··· Supplied information ···

def execMgmtPortReset (s : State) : Host.Outcome State Fault Refusal := .next s.portReset

end Sys2Proof.Machine
end

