/-- Keepers that the mask names and that hold the partition's commit. -/
def State.heldNamed (s : State) (n : Nat) : List Nat :=
  let mask := bits n 10 3
  ((s.part (parP n)).keepers).filter fun k => (mask == 0 || bit mask k) && (s.kpart k (parP n)).cstate.isHeld

/-- R348: the held slot's area has the records that the held page needs. -/
def State.spillEnough (s : State) (k p : Nat) : Bool :=
  if (s.kpart k p).cstate ≠ .heldSpill then true
  else match ((s.part p).ownedBy s.selfId k).find? fun g => (s.opage k p g).cstate == .preimage with
    | none => true
    | some g =>
      let b := (s.nextBody k p g ((s.opage k p g).pre.getD (s.opage k p g).body)).body
      decide ((sget {} b.deltas b.head).spill.length ≤ s.spillFree k p b.head)

/-- R348: the extension joins the slot's area at the Keeper in whose stacks it lies. (DEDUCED, log entry 123) -/
def State.extendSpill (s : State) (n : Nat) : State :=
  let size := bits n 159 128
  if size = 0 then s
  else s.modKpart (bits n 127 64 / 2 ^ 39) (parP n) fun y =>
    { y with spillExt := smod 0 y.spillExt (bits n 161 160) (· + size * 1024 / 72) }

/-- R350: a held Keeper commits again. Its STAMPED pages are compared again, by the buddy's record where it is held (R330),
else by the one that the buddy forms anew from the gradient, once the module has rejoined (R444); PREIMAGE pages go on from their
pre-image. -/
def State.resumeKpr (s : State) (p k : Nat) : State :=
  let x := s.part p
  let again := (s.kpart k p).cstate == .heldResume
  let s := s.modKpart k p fun y => { y with cstate := .running, spillFull := false }
  if !again then s
  else
    let s := if s.ownedStamped k p then s.huskServe k p else s
    s.forAll ((x.ownedBy s.selfId k).filter fun g => (s.opage k p g).cstate == .stamped) fun s g =>
    let s := s.toBuddy k 0x47 (cmpHead (x.step + 1) x.herdId g (s.opage k p g).body.digest) []
    let pg := s.opage k p g
    if (!s.buddyUp k && !s.recov.awaitRejoin) || (s.kpart k p).remirrorLeft.contains g then s.pageClean k p g
    else if pg.buddyRec.isSome then s.compareRecord k p g
    else s.sendStepAgain k p g

/-- R350: the named Keepers resume; where every page was CLEAN already the share is sent again. -/
def State.commitResume (s : State) (csn : Nat) (c : Cmd) : State :=
  let n := c.packet.n
  let p := parP n
  let s := s.extendSpill n
  let ks := s.heldNamed n
  if (ks.all fun k => s.spillEnough k p) = false then s.finish c csn { status := 0x5004 }
  else
    let s := s.accept c csn
    let waits := (s.part p).phase == .flipWait
    let s := s.modPart p fun x => { x with phase := .commit, huskPending := true }
    let s := (s.forAll ks fun s k => s.resumeKpr p k).shares p
    if waits && (s.part p).phase == .commit then s.modPart p fun x => { x with phase := .flipWait } else s

def catCommitResume : CatRow :=
  { opcode := 0x35, fields := [(0, 3), (3, 8), (64, 64), (128, 32), (160, 2)], lease := leaseP, touch := touchP
    range := fun s _ n => bits n 161 160 < s.past && bits n 127 64 + 1024 * bits n 159 128 ≤ 2 ^ 42
    present := fun s n =>
      bits n 159 128 == 0 || (List.range 32).all fun i =>
        i < bits n 127 64 / 2 ^ 37 || (bits n 127 64 + 1024 * bits n 159 128 - 1) / 2 ^ 37 < i || s.stackPresent i
    pre := fun s c =>
      let x := s.part (parP c.n)
      firstFail
        [(x.planned && x.phase != .recovery, 0x3001), (x.rollback.isNone, 0x4002), (s.heldNamed c.n != [], 0x3001)]
    eff := fun csn c s => s.commitResume csn c }

/-! ### Keeper family (R468) -/

def pageFields : List (Nat × Nat) := [(0, 3), (3, 28), (31, 28), (59, 4)]

/-- FIRST to FIRST + COUNT are page numbers. -/
def pagesOk (n : Nat) : Bool := bits n 30 3 + bits n 58 31 < 2 ^ 28

/-- R568: bytes of a page of a PAGE_LOAD: weights, then the moments that the page has. -/
def Part.loadBytes (x : Part) (n : Nat) (frozen : Bool) (opt : Nat) : Nat :=
  let w := if bit n 63 then 2 ^ 20 else 2 ^ 21
  let m2 := match opt with
    | 1 => w
    | 3 => 6144
    | _ => 0
  w + (if bit n 60 && !frozen then w + m2 else 0)

/-- FROZEN and the optimiser of a page of the plan. -/
def Part.pageKind (x : Part) (g : Nat) : Bool × Nat :=
  match x.range g with
  | some e => (prFrozen e, goOpt (x.group (prGroup e)))
  | none => (true, 0)

def State.loadLength (s : State) (n : Nat) : Nat :=
  let x := s.part (parP n)
  ((cmdPages n).map fun g => let q := x.pageKind g; x.loadBytes n q.1 q.2).sum

def catPageLoad : CatRow :=
  { opcode := 0x40, fields := pageFields ++ [(63, 1), (64, 64)], addrs := [64], lease := leaseP, touch := touchP
    range := fun _ _ n => pagesOk n && (bits n 62 59 == 1 || bits n 62 59 == 3)
    pre := fun s c =>
      let x := s.part (parP c.n)
      firstFail
        [(x.planned && x.phase == .idle && s.ownsPages c.n, 0x3001)
        , (c.src != .mgmt || decide (s.loadLength c.n ≤ c.data.length), 0x2003)]
    eff := accepted fun _ s => s }
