/-- Refresh, correction and scrub of the store wafer's banks. R267 to R269: a burst refreshes the next rows of its bank, and
the field's band rises to that of the latest reading; as it enters band 3 a field in stage 0 is throttled. The band falls by
one where the reading is 2 K below its lower threshold. R271, R273: a word that scrub found corrected is written back; a word
that a read corrected counts in its row, and the third such event within 2^24 store cycles retires the row to a spare row of
its sub-bank. R272: SCRUB_BLOCK and SCRUB_OVERDUE: a scrub of a clean block moves to the next block of its bank and changes
nothing else; after the last block the bank's pass ends. Scrub does not run where it is off or its bank is busy. Falls of the
band, counts of scrub and corrections of one read follow log entries 84, 85 and 163. -/
def Obligations.StoreUpkeep : Prop :=
  (∀ (s : State) (f prow pcol : Nat),
     (f < 64 → prow < 24 → pcol < 25 →
       let x := s.field f
       let b := s.modField f fun x => { x with band := max x.band x.nextBand }
       let burst (s : State) : State := s.modBank (25 * (24 * f + prow) + pcol) fun b => { b with burst := (b.burst + 1) % 16 }
       ((3 ≤ x.band ∨ x.nextBand ≠ 3 ∨ (s.region f).stage ≠ 0) → exec (.refreshBurst f prow pcol) s = .next (burst b))
         ∧ (x.band < 3 → x.nextBand = 3 → (s.region f).stage = 0 →
           exec (.refreshBurst f prow pcol) s = .next (burst (b.throttle f))))
       ∧ (let x := s.field f
          0 < x.band → x.storeTemp + 2 ≤ (if x.band = 1 then 55 else if x.band = 2 then 70 else 85) →
           exec (.storeBandFall f) s = .next (s.modField f fun x =>
             { x with band := x.band - 1, nextBand := min x.nextBand (x.band - 1) }))
       ∧ ((s.field f).band = 0 → exec (.storeBandFall f) s = .next s))
  ∧ (∀ (s : State) (f prow pcol word : Nat), f < 64 → prow < 24 → pcol < 25 →
     let i := 25 * (24 * f + prow) + pcol
     let sub := bits word 9 6
     let row := bits word 20 10
     (word ∈ (s.bank i).writeBack → exec (.storeCorrectWriteback f prow pcol word) s
         = .next (s.modBank i fun b => { b with writeBack := b.writeBack.filter (· ≠ word) }))
       ∧ (word ∉ (s.bank i).writeBack →
         let times := (insertOnce s.clk.rootTime (sget [] (s.bank i).corrections (16 * row + sub))).filter
           fun t => decide (s.clk.rootTime ≤ t + 2 ^ 24 * 8)
         let b := ((s.modField f fun x => { x with storeCorrected := satAdd 16 x.storeCorrected 1 }).modWear f fun w =>
           { w with corrected := satAdd 64 w.corrected 1 }).modBank i fun b =>
             { b with corrections := sset [] b.corrections (16 * row + sub) times }
         (times.length < 3 → exec (.storeCorrectWriteback f prow pcol word) s = .next b)
           ∧ (3 ≤ times.length → 0 < (s.bank i).spareRows sub → exec (.storeCorrectWriteback f prow pcol word) s
             = .next (((b.modBank i fun b =>
                 { b with retired := b.retired ++ [(sub, row)], corrections := sset [] b.corrections (16 * row + sub) [] }).modField f
               fun x => { x with rowsRetired := satAdd 16 x.rowsRetired 1 }).modWear f fun w =>
                 { w with retired := satAdd 32 w.retired 1 }))))
  ∧ (∀ (s : State) (f prow pcol : Nat) (fixed bad : List Nat), f < 64 → prow < 24 → pcol < 25 →
     let i := 25 * (24 * f + prow) + pcol
     (((s.field f).scrubEn = false ∨ s.bankBusy f prow pcol = true) →
         exec (.scrubBlock f prow pcol fixed bad) s = .next s ∧ exec (.scrubOverdue f prow pcol fixed bad) s = .next s)
       ∧ ((s.field f).scrubEn = true → s.bankBusy f prow pcol = false → (s.bank i).scrubPos + 1 < 16 * 2064 →
           let t := s.modBank i fun b => { b with scrubPos := b.scrubPos + 1 }
           exec (.scrubBlock f prow pcol [] []) s = .next t ∧ exec (.scrubOverdue f prow pcol [] []) s = .next t))
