@[simp] theorem State.setTherm_others (s : State) (east : Bool) (code : Nat) :
    (s.setTherm east code).fuses = s.fuses ∧ (s.setTherm east code).boot = s.boot
      ∧ (s.setTherm east code).host = s.host ∧ (s.setTherm east code).arb = s.arb
      ∧ (s.setTherm east code).parts = s.parts ∧ (s.setTherm east code).kprs = s.kprs
      ∧ (s.setTherm east code).stations = s.stations ∧ (s.setTherm east code).fields = s.fields
      ∧ (s.setTherm east code).net = s.net ∧ (s.setTherm east code).store = s.store
      ∧ (s.setTherm east code).banks = s.banks ∧ (s.setTherm east code).hbm = s.hbm
      ∧ (s.setTherm east code).mlv = s.mlv ∧ (s.setTherm east code).recov = s.recov
      ∧ (s.setTherm east code).pwr = s.pwr ∧ (s.setTherm east code).mgmt = s.mgmt
      ∧ (s.setTherm east code).life = s.life ∧ (s.setTherm east code).out = s.out
      ∧ (s.setTherm east code).freeCtr = s.freeCtr ∧ (s.setTherm east code).pending = s.pending
      ∧ (∀ j, (s.setTherm east code).part j = s.part j) ∧ (∀ j, (s.setTherm east code).kpr j = s.kpr j)
      ∧ (∀ j, (s.setTherm east code).station j = s.station j) ∧ (∀ j, (s.setTherm east code).field j = s.field j)
      ∧ (∀ j, (s.setTherm east code).bank j = s.bank j) ∧ (∀ j, (s.setTherm east code).stack j = s.stack j)
      ∧ (∀ j, (s.setTherm east code).tierPort j = s.tierPort j) ∧ (∀ j, (s.setTherm east code).port j = s.port j)
      ∧ (∀ j, (s.setTherm east code).ctx j = s.ctx j) ∧ (∀ j, (s.setTherm east code).region j = s.region j)
      ∧ (∀ j, (s.setTherm east code).ring j = s.ring j) ∧ (∀ j, (s.setTherm east code).dq j = s.dq j) := by
  and_intros <;> first | rfl | (intro _; rfl)

@[simp] theorem State.refuseLease_others (s : State) :
    (s.refuseLease).fuses = s.fuses ∧ (s.refuseLease).boot = s.boot ∧ (s.refuseLease).clk = s.clk
      ∧ (s.refuseLease).host = s.host ∧ (s.refuseLease).parts = s.parts ∧ (s.refuseLease).kprs = s.kprs
      ∧ (s.refuseLease).stations = s.stations ∧ (s.refuseLease).fields = s.fields ∧ (s.refuseLease).net = s.net
      ∧ (s.refuseLease).store = s.store ∧ (s.refuseLease).banks = s.banks ∧ (s.refuseLease).hbm = s.hbm
      ∧ (s.refuseLease).mlv = s.mlv ∧ (s.refuseLease).recov = s.recov ∧ (s.refuseLease).pwr = s.pwr
      ∧ (s.refuseLease).mgmt = s.mgmt ∧ (s.refuseLease).life = s.life ∧ (s.refuseLease).out = s.out
      ∧ (s.refuseLease).freeCtr = s.freeCtr ∧ (s.refuseLease).pending = s.pending
      ∧ (∀ j, (s.refuseLease).part j = s.part j) ∧ (∀ j, (s.refuseLease).kpr j = s.kpr j)
      ∧ (∀ j, (s.refuseLease).station j = s.station j) ∧ (∀ j, (s.refuseLease).field j = s.field j)
      ∧ (∀ j, (s.refuseLease).bank j = s.bank j) ∧ (∀ j, (s.refuseLease).stack j = s.stack j)
      ∧ (∀ j, (s.refuseLease).tierPort j = s.tierPort j) ∧ (∀ j, (s.refuseLease).port j = s.port j)
      ∧ (∀ j, (s.refuseLease).ctx j = s.ctx j) ∧ (∀ j, (s.refuseLease).region j = s.region j)
      ∧ (∀ j, (s.refuseLease).ring j = s.ring j) ∧ (∀ j, (s.refuseLease).dq j = s.dq j) := by
  and_intros <;> first | rfl | (intro _; rfl)

@[simp] theorem State.draw_others (s : State) :
    s.draw.2 = { s with freeCtr := s.freeCtr + 1 } ∧ s.draw.1 = Config.freeValue s.freeCtr := ⟨rfl, rfl⟩

theorem State.part_modPart (s : State) (i j : Nat) (f : Part → Part) :
    (s.modPart i f).part j = if j = i then f (s.part i) else s.part j := by
  split
  · next h => subst h; exact sget_sset_same _ _ _ _
  · next h => exact sget_sset_other _ _ _ _ _ h

theorem State.kpr_modKpr (s : State) (i j : Nat) (f : Kpr → Kpr) :
    (s.modKpr i f).kpr j = if j = i then f (s.kpr i) else s.kpr j := by
  split
  · next h => subst h; exact sget_sset_same _ _ _ _
  · next h => exact sget_sset_other _ _ _ _ _ h

theorem State.station_modStation (s : State) (i j : Nat) (f : Station → Station) :
    (s.modStation i f).station j = if j = i then f (s.station i) else s.station j := by
  split
  · next h => subst h; exact sget_sset_same _ _ _ _
  · next h => exact sget_sset_other _ _ _ _ _ h

theorem State.field_modField (s : State) (i j : Nat) (f : Field → Field) :
    (s.modField i f).field j = if j = i then f (s.field i) else s.field j := by
  split
  · next h => subst h; exact sget_sset_same _ _ _ _
  · next h => exact sget_sset_other _ _ _ _ _ h

theorem State.bank_modBank (s : State) (i j : Nat) (f : Bank → Bank) :
    (s.modBank i f).bank j = if j = i then f (s.bank i) else s.bank j := by
  split
  · next h => subst h; exact sget_sset_same _ _ _ _
  · next h => exact sget_sset_other _ _ _ _ _ h

theorem State.stack_modStack (s : State) (i j : Nat) (f : Stack → Stack) :
    (s.modStack i f).stack j = if j = i then f (s.stack i) else s.stack j := by
  split
  · next h => subst h; exact sget_sset_same _ _ _ _
  · next h => exact sget_sset_other _ _ _ _ _ h

theorem State.tierPort_modTier (s : State) (i j : Nat) (f : TierPort → TierPort) :
    (s.modTier i f).tierPort j = if j = i then f (s.tierPort i) else s.tierPort j := by
  split
  · next h => subst h; exact sget_sset_same _ _ _ _
  · next h => exact sget_sset_other _ _ _ _ _ h

theorem State.port_modPort (s : State) (i j : Nat) (f : Port → Port) :
    (s.modPort i f).port j = if j = i then f (s.port i) else s.port j := by
  split
  · next h => subst h; exact sget_sset_same _ _ _ _
  · next h => exact sget_sset_other _ _ _ _ _ h

theorem State.ctx_modCtx (s : State) (i j : Nat) (f : Ctx → Ctx) :
    (s.modCtx i f).ctx j = if j = i then f (s.ctx i) else s.ctx j := by
  split
  · next h => subst h; exact sget_sset_same _ _ _ _
  · next h => exact sget_sset_other _ _ _ _ _ h

theorem State.region_modRegion (s : State) (i j : Nat) (f : Region → Region) :
    (s.modRegion i f).region j = if j = i then f (s.region i) else s.region j := by
  split
  · next h => subst h; exact sget_sset_same _ _ _ _
  · next h => exact sget_sset_other _ _ _ _ _ h

theorem State.ring_modRing (s : State) (i j : Nat) (f : Ring → Ring) :
    (s.modRing i f).ring j = if j = i then f (s.ring i) else s.ring j := by
  split
  · next h => subst h; exact sget_sset_same _ _ _ _
  · next h => exact sget_sset_other _ _ _ _ _ h

theorem State.dq_modDq (s : State) (i j : Nat) (f : DataQueue → DataQueue) :
    (s.modDq i f).dq j = if j = i then f (s.dq i) else s.dq j := by
  split
  · next h => subst h; exact sget_sset_same _ _ _ _
  · next h => exact sget_sset_other _ _ _ _ _ h

theorem State.part_setPart (s : State) (i j : Nat) (x : Part) :
    (s.setPart i x).part j = if j = i then x else s.part j := by
  split
  · next h => subst h; exact sget_sset_same _ _ _ _
  · next h => exact sget_sset_other _ _ _ _ _ h

theorem State.kpr_setKpr (s : State) (i j : Nat) (x : Kpr) :
    (s.setKpr i x).kpr j = if j = i then x else s.kpr j := by
  split
  · next h => subst h; exact sget_sset_same _ _ _ _
  · next h => exact sget_sset_other _ _ _ _ _ h

theorem State.station_setStation (s : State) (i j : Nat) (x : Station) :
    (s.setStation i x).station j = if j = i then x else s.station j := by
  split
  · next h => subst h; exact sget_sset_same _ _ _ _
  · next h => exact sget_sset_other _ _ _ _ _ h

theorem State.field_setField (s : State) (i j : Nat) (x : Field) :
    (s.setField i x).field j = if j = i then x else s.field j := by
  split
  · next h => subst h; exact sget_sset_same _ _ _ _
  · next h => exact sget_sset_other _ _ _ _ _ h

theorem State.bank_setBank (s : State) (i j : Nat) (x : Bank) :
    (s.setBank i x).bank j = if j = i then x else s.bank j := by
  split
  · next h => subst h; exact sget_sset_same _ _ _ _
  · next h => exact sget_sset_other _ _ _ _ _ h

@[simp] theorem State.part_modPart_same (s : State) (i : Nat) (f : Part → Part) : (s.modPart i f).part i = f (s.part i) := by
  rw [State.part_modPart, if_pos rfl]

@[simp] theorem State.kpr_modKpr_same (s : State) (i : Nat) (f : Kpr → Kpr) : (s.modKpr i f).kpr i = f (s.kpr i) := by
  rw [State.kpr_modKpr, if_pos rfl]

@[simp] theorem State.station_modStation_same (s : State) (i : Nat) (f : Station → Station) : (s.modStation i f).station i = f (s.station i) := by
  rw [State.station_modStation, if_pos rfl]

···

### Instructions for the task
Nothing beyond the lines from the start of the entries through the line with "if (s.kpart k" should appear. Repeat those lines exactly, both ends included.

### Your solution
def execMgmtPortReset (s : State) : Host.Outcome State Fault Refusal := .next s.portReset

end Sys2Proof.Machine
end

/-- Keepers that the mask names and that hold the partition's commit. -/
def State.heldNamed (s : State) (n : Nat) : List Nat :=
  let mask := bits n 10 3
  ((s.part (parP n)).keepers).filter fun k => (mask == 0 || bit mask k) && (s.kpart k (parP n)).cstate.isHeld

/-- R348: the held slot's area has the records that the held page needs. -/
def State.spillEnough (s : State) (k p : Nat) : Bool :=
  if (s.kpart k p).cstate ≠ .heldSpill then true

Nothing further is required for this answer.